一种基于改进TF-IDF关键词提取算法A Keyword Extraction Algorithm Based on Improved TF-IDF

技术领域technical field

本发明涉及一种基于改进TF-IDF关键词提取算法。The invention relates to an improved TF-IDF keyword extraction algorithm.

背景技术Background technique

目前在基于改进TF-IDF关键词提取算法相关方法中,主要缺点表现为:单纯以"词频"衡量一个词的重要性,不够全面,有时重要的词可能出现次数并不多。而且,这种算法无法体现词语的词性信息,属性为名词的词与属性为助词等的词,都被赋予了相同的重要性,这显然是不合理的。其他相关技术中,提取关键词的准确率相对提高了,但是在空间的复杂度上也提高了,现实要求中得不到满足。At present, in the related methods based on the improved TF-IDF keyword extraction algorithm, the main disadvantage is that simply measuring the importance of a word by "word frequency" is not comprehensive enough, and sometimes important words may not appear many times. Moreover, this algorithm cannot reflect the part-of-speech information of words. Words whose attributes are nouns and words whose attributes are particles are given the same importance, which is obviously unreasonable. In other related technologies, the accuracy of keyword extraction is relatively improved, but the complexity of the space is also improved, which cannot meet the actual requirements.

发明内容Contents of the invention

本发明的目的在于克服现有技术的不足,提供一种基于改进TF-IDF关键词提取算法。

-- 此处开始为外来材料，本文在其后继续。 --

-- ==== Sys2Proof/Machine/Fabric.lean ====
section
/-! DEFINITION. The Yunal fabric: links, flits, packets in and out, requests served for other packages, management messages
(R15, R124 to R129, R200, R213 to R226). -/

namespace Sys2Proof.Machine

/-! ## Registration messages in packets (R120, R220) -/

def nodePkg : Node → Nat
  | .agent a => a.toNat / 2 ^ 22
  | .home p _ => p
def msgCode : MsgKind → Nat
  | .reg => 1 | .seal => 2 | .rdq => 3 | .fwd => 4 | .recall => 5 | .wb => 6 | .race => 7 | .regack => 8 | .sealack => 10
  | .data => 11 | .gone => 12
def codeMsg : Nat → Option MsgKind
  | 1 => some .reg | 2 => some .seal | 3 => some .rdq | 4 => some .fwd | 5 => some .recall | 6 => some .wb | 7 => some .race
  | 8 => some .regack | 9 => some .regack | 10 => some .sealack | 11 => some .data | 12 => some .gone | _ => none
def raceCode : RaceKind → Nat
  | .read => 0 | .register => 1 | .atomic => 2
/-- The agent a message is from or for: the end that is no home. -/
def Msg.agentEnd (m : Msg) : Nat := match m.src with | .agent a => a.toNat | .home _ _ => nodeAgent m.dst
/-- Byte mask and bytes of a sector. -/
def sectorBytes (ws : List (Nat × W32 × BitVec 4)) : List Byte :=
  let mask := ws.foldl (fun (x : Nat) ((w, _, m) : Nat × W32 × BitVec 4) => x ||| (m.toNat * 2 ^ (4 * w))) 0
  let word (i : Nat) : W32 := match ws.find? (·.1 == i) with | some (_, x, _) => x | none => 0
  toBytesLE 16 mask ++ (List.range 32).flatMap fun i => toBytesLE 4 (word i).toNat
/-- KIND 0x07 (R220). The AGENT field names the agent that sends, or that a home's message is for; every REGACK is followed by a mask
and a sector (log 18). -/
def Msg.toPacket (m : Msg) (own : Nat) : Packet :=
  let body := if m.words.isEmpty && m.kind != MsgKind.regack then [] else sectorBytes m.words
  mkPacket (nodePkg m.dst) own 0x07 0 m.agentEnd m.asid 0 0
    (toBytesLE 8 m.sva ++ toBytesLE 4 m.mask.toNat
      ++ toBytesLE 1 (if m.raced && m.kind == MsgKind.regack then 9 else msgCode m.kind) ++ toBytesLE 1 (raceCode m.rkind) ++ [0, 0]
      ++ toBytesLE 4 m.other ++ toBytesLE 4 m.rmask.toNat) body
def Packet.toMsg (p : Packet) (s : State) : Option Msg :=
  match codeMsg (pfield p 0x1C 1) with
  | none => none
  | some k =>
    let sva := pfield p 0x10 8
    let a := agentNode p.agent
    let toAgent := k == MsgKind.fwd || k == MsgKind.recall || k == MsgKind.race || k == MsgKind.regack || k == MsgKind.sealack || k == MsgKind.data
    let mask := BitVec.ofNat 32 (pfield p 0x18 4)
    let body := (p.drop 1).flatten
    let bm := ofBytesLE (body.take 16)
    let ws := if body.isEmpty || bm == 0 then [] else (Mask.lanes mask).map fun w =>
      (w, BitVec.ofNat 32 (fieldAt body (16 + 4 * w) 4), BitVec.ofNat 4 (bm / 2 ^ (4 * w)))
    some { blankMsg with
      src := if toAgent then .home p.src (f5 sva) else a, dst := if toAgent then a else .home s.pkg.id (s.homeSlice p.asid sva)
      kind := k, asid := p.asid, sva := sva, mask := mask, rmask := BitVec.ofNat 32 (pfield p 0x24 4), words := ws, other := pfield p 0x20 4
      rkind := match pfield p 0x1D 1 with | 0 => .read | 1 => .register | _ => .atomic
      raced := pfield p 0x1C 1 == 9 }
/-- Does a message leave the package? FWD and RECALL to another package's engine are answered at the home, where the bytes are. -/
def State.leaves (s : State) (m : Msg) : Bool :=
  nodePkg m.dst != s.pkg.id
    && !((m.kind == MsgKind.fwd || m.kind == MsgKind.recall) && s.homeHere m.src && !isL1 (nodeAgent m.dst))
/-- Put such messages on the fabric. -/
def State.exportMsgs (s : State) : State :=
  let away := s.net.filter s.leaves
  if away.isEmpty then s
  else away.foldl (fun s m => s.sendPacket (nodePkg m.dst) (m.toPacket s.pkg.id)) { s with net := s.net.filter fun m => !s.leaves m }

/-! ## Management messages out (R221) -/

/-- A VC 6 flit's payload. -/
def mgmtPacket (dst src kind port mseq token count : Nat) (body : List Byte) : List Byte :=
  padTo 56 (toBytesLE 2 dst ++ toBytesLE 2 src ++ [BitVec.ofNat 8 kind, BitVec.ofNat 8 port] ++ toBytesLE 2 mseq ++ toBytesLE 4 token
    ++ [BitVec.ofNat 8 count, 0, 0, 0] ++ body)
/-- Send a management message back by a port; 0xFFFF is this package's own host, told by HEALTH event 6 (R254). -/
def State.mgmtOut (s : State) (port : Nat) (p : List Byte) (input : Nat := ownInput) : State :=
  if port == 0xFFFF then s.health 6 0 0 0 0 0 0 (p ++ List.replicate 8 0) else s.enqueue port 6 false [p] input
/-- The way to a package: its route, or the port its message came by. -/
def State.mgmtTo (s : State) (dst port : Nat) (p : List Byte) : State :=
  if port == 0xFFFF || dst == 0xFFFF then s.mgmtOut port p
  else match s.route dst with
    | (s, some q) => s.mgmtOut q p
    | (s, none) => s.mgmtOut port p
def State.nextMseq (s : State) : State × Nat := (s.modFab fun f => { f with mseqNext := (f.mseqNext + 1) % 65536 }, s.fab.mseqNext)
/-- An EVENT to the fabric manager (R221). -/
def State.fabEvent (s : State) (port ev lane : Nat) : State :=
  match s.fab.manager with
  | none => s
  | some (pkg, via) =>
    let (s, n) := s.nextMseq
    s.mgmtTo pkg via (mgmtPacket pkg s.pkg.id 0x26 port n (s.fab.token.getD 0) 0
      ([BitVec.ofNat 8 port, BitVec.ofNat 8 ev, BitVec.ofNat 8 (s.port port).width, BitVec.ofNat 8 lane] ++ toBytesLE 4 0 ++ toBytesLE 8 s.clock))

/-! ## Links (R214 to R216, R225, R226) -/

/-- A change in which links are up resets the counters of the routes that have the port in a slot of nonzero weight (R214). -/
def State.resetCounters (s : State) (port : Nat) : State :=
  s.modFab fun f => { f with counters := f.counters.filter fun (d, _) =>
    !((routeSlots (Tab.getD f.routes d 0)).any fun x => x.1 == port && x.2 != 0) }
/-- LINK_UP. -/
def execLinkUp (port width : Nat) (s : State) : Out :=
  if port ≥ 48 || !([2, 4, 8].contains width) || (s.port port).up then .next s
  else .next ((s.modPort port fun p =>
    { Port.empty with up := true, width := width, thr := p.thr }).resetCounters port)
/-- Every flit sent by a link that goes down is lost with it; its packets are sent again under R219. -/
def State.linkDown (s : State) (port : Nat) : State :=
  ((s.modPort port fun p => { Port.empty with thr := p.thr }).resetCounters port).fabEvent port 1 0
/-- The link begins to retrain at a width; below 2 lanes it goes down. -/
def State.startRetrain (s : State) (port width : Nat) : State :=
  if width < 2 then s.linkDown port else s.modPort port fun p => { p with retraining := some width, fails := (0, 0), naks := 0 }
/-- LINK_RETRAIN_COMPLETE (R225, R226): at most the width asked for; the retry buffer is sent again. -/
def execLinkRetrainComplete (port width : Nat) (s : State) : Out :=
  let p := s.port port
  match p.retraining with
  | none => .next s
  | some w =>
    if width > w then .next s
    else if width < 2 then .next (s.linkDown port)
    else .next ((s.modPort port fun p =>
      ({ p with retraining := none, width := width, spare := p.spare || !p.repair.isEmpty, repair := [], wire := p.wire ++ p.buf }).pumpAll).fabEvent
        port 2 0)
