-- ==== Sys2Proof/Certificates/Slice0/Obligations.lean ====
section
/-! DEFINITION. The statements for the provers. Each names the rules of spec/ that it formalises; a clause that rests on a choice of
the model names its log entry. -/

open Sys2Proof Sys2Proof.Machine

/-! ## Integer words -/

/-- IADD, ISUB, IMIN, IMAX, IABS, ISAD (R344): the exact integer result of the operands, wrapped or clamped. IADDC (R345): the sum modulo
2^w in D, the carry in the predicate that C names, from the predicate as it was. -/
def Obligations.IntegerArithmeticResults : Prop :=
  (∀ f : RFmt,
     let t := f.t.toNat
     let n := pairOf f.t
     let a (o : Opnds) := operand t f.negA o.a
     let b (o : Opnds) := operand t f.negB o.b
     RRule (.iadd f) f ⟨n, n, n, 0⟩ f.immI (fun _ _ o x => x = intResult t f.sat (a o + b o))
     ∧ RRule (.isub f) f ⟨n, n, n, 0⟩ f.immI (fun _ _ o x => x = intResult t f.sat (a o - b o))
     ∧ RRule (.imin f) f ⟨n, n, n, 0⟩ f.immI (fun _ _ o x => x = intResult t false (min (a o) (b o)))
     ∧ RRule (.imax f) f ⟨n, n, n, 0⟩ f.immI (fun _ _ o x => x = intResult t false (max (a o) (b o)))
     ∧ RRule (.iabs f) f ⟨n, n, 0, 0⟩ 0 (fun _ _ o x => x = intResult t f.sat |operand t false o.a|)
     ∧ RRule (.isad f) f ⟨n, n, n, n⟩ f.immI (fun _ _ o x =>
         x = intResult t f.sat (|operand t false o.a - operand t false o.b| + operand t false o.c)))
  ∧ (∀ f : RFmt, WellFormed (.iaddc f) = true →
     let w := Arith.tBits f.t.toNat
     let n := pairOf f.t
     let sh : RShape := ⟨n, n, n, 0⟩
     ∀ (s : State) (c : Ctx), Issuing s c → f.regsOk sh (s.vlimit c.k) = true →
       let act := c.active f.g f.gn
       let sum (l : Nat) : Nat :=
         let o := f.opnds sh f.immI c.k l
         let b := lowBits f.t.toNat o.b
         (lowBits f.t.toNat o.a).toNat + (if f.flag0 then ~~~b else b).toNat + ((c.k.p (f.c.toNat % 8)).getLsbD l).toNat
       ∃ (k1 : Skein) (k' : Skein), LanesWritten c.k k1 act f.d.toNat n (fun l => BitVec.ofNat 64 (sum l % 2 ^ w))
         ∧ PredWritten k1 k' act (f.c.toNat % 8) (fun l => decide (2 ^ w ≤ sum l))
         ∧ exec (.iaddc f) s = .next (c.completed s k'))

/-- IMUL, IMULH, IMAD, IMADW (R347). -/
def Obligations.IntegerMultiplyResults : Prop := ∀ f : RFmt,
  let t := f.t.toNat
  let n := pairOf f.t
  let a (o : Opnds) := operand t f.negA o.a
  let b (o : Opnds) := operand t f.negB o.b
  RRule (.imul f) f ⟨n, n, n, 0⟩ f.immI (fun _ _ o x => x = intResult t f.sat (a o * b o))
  ∧ RRule (.imulh f) f ⟨n, n, n, 0⟩ f.immI (fun _ _ o x => x = intResult t false ((a o * b o) >>> Arith.tBits t))
  ∧ RRule (.imad f) f ⟨n, n, n, n⟩ f.immI (fun _ _ o x => x = intResult t f.sat (a o * b o + operand t f.flag0 o.c))
  ∧ (let w := if Arith.tSigned t then 7 else 6
     RRule (.imadw f) f ⟨2, 1, 1, 2⟩ f.immI (fun _ _ o x => x = intResult w f.sat (a o * b o + operand w f.flag0 o.c)))

/-! ## Bitwise words, shifts, fields, counts -/

/-- AND, ANDN (R301), OR, NOT (R365), XOR (R394), LMIX (R357); SHL, SHR, SAR, ROT (R378), FSHL (R335), whose count is B as an unsigned
32-bit number. -/
def Obligations.BitwiseResults : Prop := ∀ f : RFmt,
  let t := f.t.toNat
  let n := pairOf f.t
  let w := Arith.tBits t
  let cnt (o : Opnds) : Nat := (o.b.truncate 32).toNat
  let a (o : Opnds) := lowBits t o.a
  let b (o : Opnds) := lowBits t o.b
  RRule (.andOp f) f ⟨n, n, n, 0⟩ f.immI (fun _ _ o x => x = extended t (a o &&& b o))
  ∧ RRule (.andn f) f ⟨n, n, n, 0⟩ f.immI (fun _ _ o x => x = extended t (a o &&& ~~~b o))
  ∧ RRule (.orOp f) f ⟨n, n, n, 0⟩ f.immI (fun _ _ o x => x = extended t (a o ||| b o))
  ∧ RRule (.xorOp f) f ⟨n, n, n, 0⟩ f.immI (fun _ _ o x => x = extended t (a o ^^^ b o))
  ∧ RRule (.notOp f) f ⟨n, n, 0, 0⟩ 0 (fun _ _ o x => x = extended t (~~~a o))
  ∧ RRule (.lmix f) f ⟨1, 1, 1, 1⟩ f.immI (fun _ _ o x =>
      ∀ i, i < (if f.u then 64 else 32) →
        x.getLsbD i = (f.t ++ f.f).getLsbD ((o.a.getLsbD i).toNat + 2 * (o.b.getLsbD i).toNat + 4 * (o.c.getLsbD i).toNat))
  ∧ RRule (.shl f) f ⟨n, n, 1, 0⟩ f.immI (fun _ _ o x => x = extended t (lowBits t o.a <<< cnt o))
  ∧ RRule (.shr f) f ⟨n, n, 1, 0⟩ f.immI (fun _ _ o x => x = extended t (lowBits t o.a >>> cnt o))
  ∧ RRule (.sar f) f ⟨n, n, 1, 0⟩ f.immI (fun _ _ o x => x = extended t ((lowBits t o.a).sshiftRight (cnt o)))
  ∧ RRule (.rot f) f ⟨n, n, 1, 0⟩ f.immI (fun _ _ o x => x = extended t ((lowBits t o.a).rotateLeft (cnt o)))
  ∧ RRule (.fshl f) f ⟨n, n, 1, n⟩ f.immI (fun _ _ o x =>
      x = extended t (((lowBits t o.a ++ lowBits t o.c) <<< (cnt o % w)).extractLsb' w w))

/-- BFE, BFI (R307), whose position and length come from B's low two bytes, clamped to the width; POPC (R371), CLZ, BREV (R309) and
RBYTE (R373). -/
def Obligations.BitFieldResults : Prop := ∀ f : RFmt,
  let t := f.t.toNat
  let n := pairOf f.t
  let w := Arith.tBits t
  let pos (o : Opnds) : Nat := min (o.b.truncate 8).toNat w
  let len (o : Opnds) : Nat := min ((o.b >>> 8).truncate 8).toNat (w - pos o)
  RRule (.bfe f) f ⟨n, n, n, 0⟩ 0 (fun _ _ o x =>
    let y := lowBits t o.a
    ∀ i, i < w → x.getLsbD i =
      if i < len o then y.getLsbD (pos o + i) else Arith.tSigned t && decide (0 < len o) && y.getLsbD (pos o + len o - 1))
  ∧ RRule (.bfi f) f ⟨n, n, n, n⟩ 0 (fun _ _ o x =>
    ∀ i, i < w → x.getLsbD i =
      if pos o ≤ i ∧ i < pos o + len o then (lowBits t o.c).getLsbD (i - pos o) else (lowBits t o.a).getLsbD i)
  ∧ RRule (.popc f) f ⟨1, n, 0, 0⟩ 0 (fun _ _ o x => x.toNat = ((List.range w).filter fun i => (lowBits t o.a).getLsbD i).length)
  ∧ RRule (.clz f) f ⟨1, n, 0, 0⟩ 0 (fun _ _ o x => x.toNat ≤ w
      ∧ (∀ i, i < x.toNat → (lowBits t o.a).getLsbD (w - 1 - i) = false)
      ∧ (x.toNat < w → (lowBits t o.a).getLsbD (w - 1 - x.toNat) = true))
  ∧ RRule (.brev f) f ⟨n, n, 0, 0⟩ 0 (fun _ _ o x => x = extended t (lowBits t o.a).reverse)
  ∧ RRule (.rbyte f) f ⟨1, 1, 1, 1⟩ f.immI (fun _ _ o x => ∀ i, i < 4 →
      let sel := (o.b >>> (8 * i)).truncate 8
      let pool : W64 := (o.c.truncate 32 : W32) ++ (o.a.truncate 32 : W32)
      let y : BitVec 8 := (pool >>> (8 * (sel.toNat % 8))).truncate 8
      (x >>> (8 * i)).truncate 8 =
        if sel.toNat / 8 % 4 = 0 then y else if sel.toNat / 8 % 4 = 1 then 0
        else if sel.toNat / 8 % 4 = 2 then (if y.msb then 0xFF#8 else 0#8) else ~~~y)

/-! ## Comparison, selection, moves, predicates -/

/-- ICMP (R295, R346), SEL (R380), MOV (R359), LEA (R356); MOVI (R360): the 32-bit immediate is extended by the signedness of T; under
F64 it is an F32 value, widened. -/
def Obligations.CompareSelectMoveResults : Prop :=
  (∀ f : RFmt,
     let t := f.t.toNat
     let n := pairOf f.t
     let flt := t = 8 ∨ t = 14
     PRule (.icmp f) f ⟨0, n, n, 0⟩ f.immI (f.d.toNat % 8) (fun _ _ o =>
       let a := operand t false o.a
       let b := operand t false o.b
       match f.m.toNat with
       | 0 => decide (a = b) | 1 => decide (a ≠ b) | 2 => decide (a < b) | 3 => decide (a ≤ b) | 4 => decide (a > b) | _ => decide (a ≥ b))
     ∧ RRule (.sel f) f ⟨n, n, n, 0⟩ (if [8, 14].contains t then f.immF t else f.immI) (fun c l o x =>
         let y := lowBits t (if xor ((c.k.p (f.c.toNat % 8)).getLsbD l) f.flag0 then o.a else o.b)
         x = if flt then y.setWidth 64 else extended t y)
     ∧ RRule (.mov f) f ⟨n, 0, n, 0⟩ f.immI (fun _ _ o x => x = extended t (lowBits t o.b))
     ∧ RRule (.lea f) f ⟨2, 2, n, 0⟩ f.immI (fun _ _ o x =>
         x = o.a + (if f.bk = 2 then o.b else BitVec.ofInt 64 (operand t false o.b)) <<< f.c.toNat))
  ∧ (∀ f : WFmt, WellFormed (.movi f) = true → ∀ (s : State) (c : Ctx), Issuing s c →
     let n := pairOf f.t
     let x : W64 :=
       if f.t = 14 then BitVec.ofNat 64 (Arith.roundT 14 .rne false (Arith.valueOf 8 f.imm.toNat))
       else if f.t = 1 ∨ f.t = 7 then f.imm.signExtend 64 else f.imm.zeroExtend 64
     (f.u = false → vregOk (s.vlimit c.k) f.d.toNat n = true →
       ∃ (k' : Skein), LanesWritten c.k k' (c.active f.g f.gn) f.d.toNat n (fun _ => x) ∧ exec (.movi f) s = .next (c.completed s k'))
     ∧ (f.u = true → f.d.toNat < 64 →
       exec (.movi f) s = .next (c.completed s (if c.acts f.g f.gn then c.k.setS f.d.toNat x else c.k))))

The purpose of the present invention is to overcome the deficiencies of the prior art and provide a keyword extraction algorithm based on improved TF-IDF.

本发明采用的技术方案是:The technical scheme adopted in the present invention is:

一种基于改进TF-IDF关键词提取算法,其包括以下步骤:A keyword extraction algorithm based on improved TF-IDF, which comprises the following steps:

S1:将文本的输入形式统一格式化;S1: Uniformly format the input form of the text;

S2:将文本标准格式化,对Stanford NLP加载属性Properties配置文件;S2: Format the text standard, and load the Properties configuration file for Stanford NLP;

S3:在Properties配置文件中根据定义的句子分隔符号,得到文本中的所有句子的集合Sentences;S3: Obtain the set Sentences of all sentences in the text according to the defined sentence separator in the Properties configuration file;

S4:每次从集合Sentences中取出一条句子;S4: Each time a sentence is taken out from the collection Sentences;

S5:获取当前的句子中所有的词语集合Tokens;S5: Obtain all the word set Tokens in the current sentence;

S6:每次从集合Tokens中取出一个token;S6: Take out a token from the collection Tokens each time;

S7:得到当前token的字/词语和词性,并赋予不同的词性以不同的词性权值;S7: Obtain the word/phrase and part of speech of the current token, and assign different part of speech weights to different parts of speech;

S8:计算当前句子中字/词语的总数及其位置百分比;S8: Calculate the total number of words/words and their position percentages in the current sentence;

S9:在前面的操作中,获取了文本中所有的字/词语集合Words;S9: In the previous operation, all the words/word sets Words in the text are obtained;

S10:每次从集合Words取出一个word;S10: take out a word from the set Words each time;

S11:计算当前word的TF以及IDF;S11: Calculate the TF and IDF of the current word;

S12:得到所有word的词性权值、位置权值、TF、IDF后,计算词语的权重W=TF*IDF+词性权值+位置权值,选取词语的权重W权值由大到小前5个word作为关键词输出。S12: After obtaining the part-of-speech weight, position weight, TF, and IDF of all words, calculate the weight W of the word=TF*IDF+part-of-speech weight+position weight, and select the top 5 weight W weights of words from large to small word is output as a keyword.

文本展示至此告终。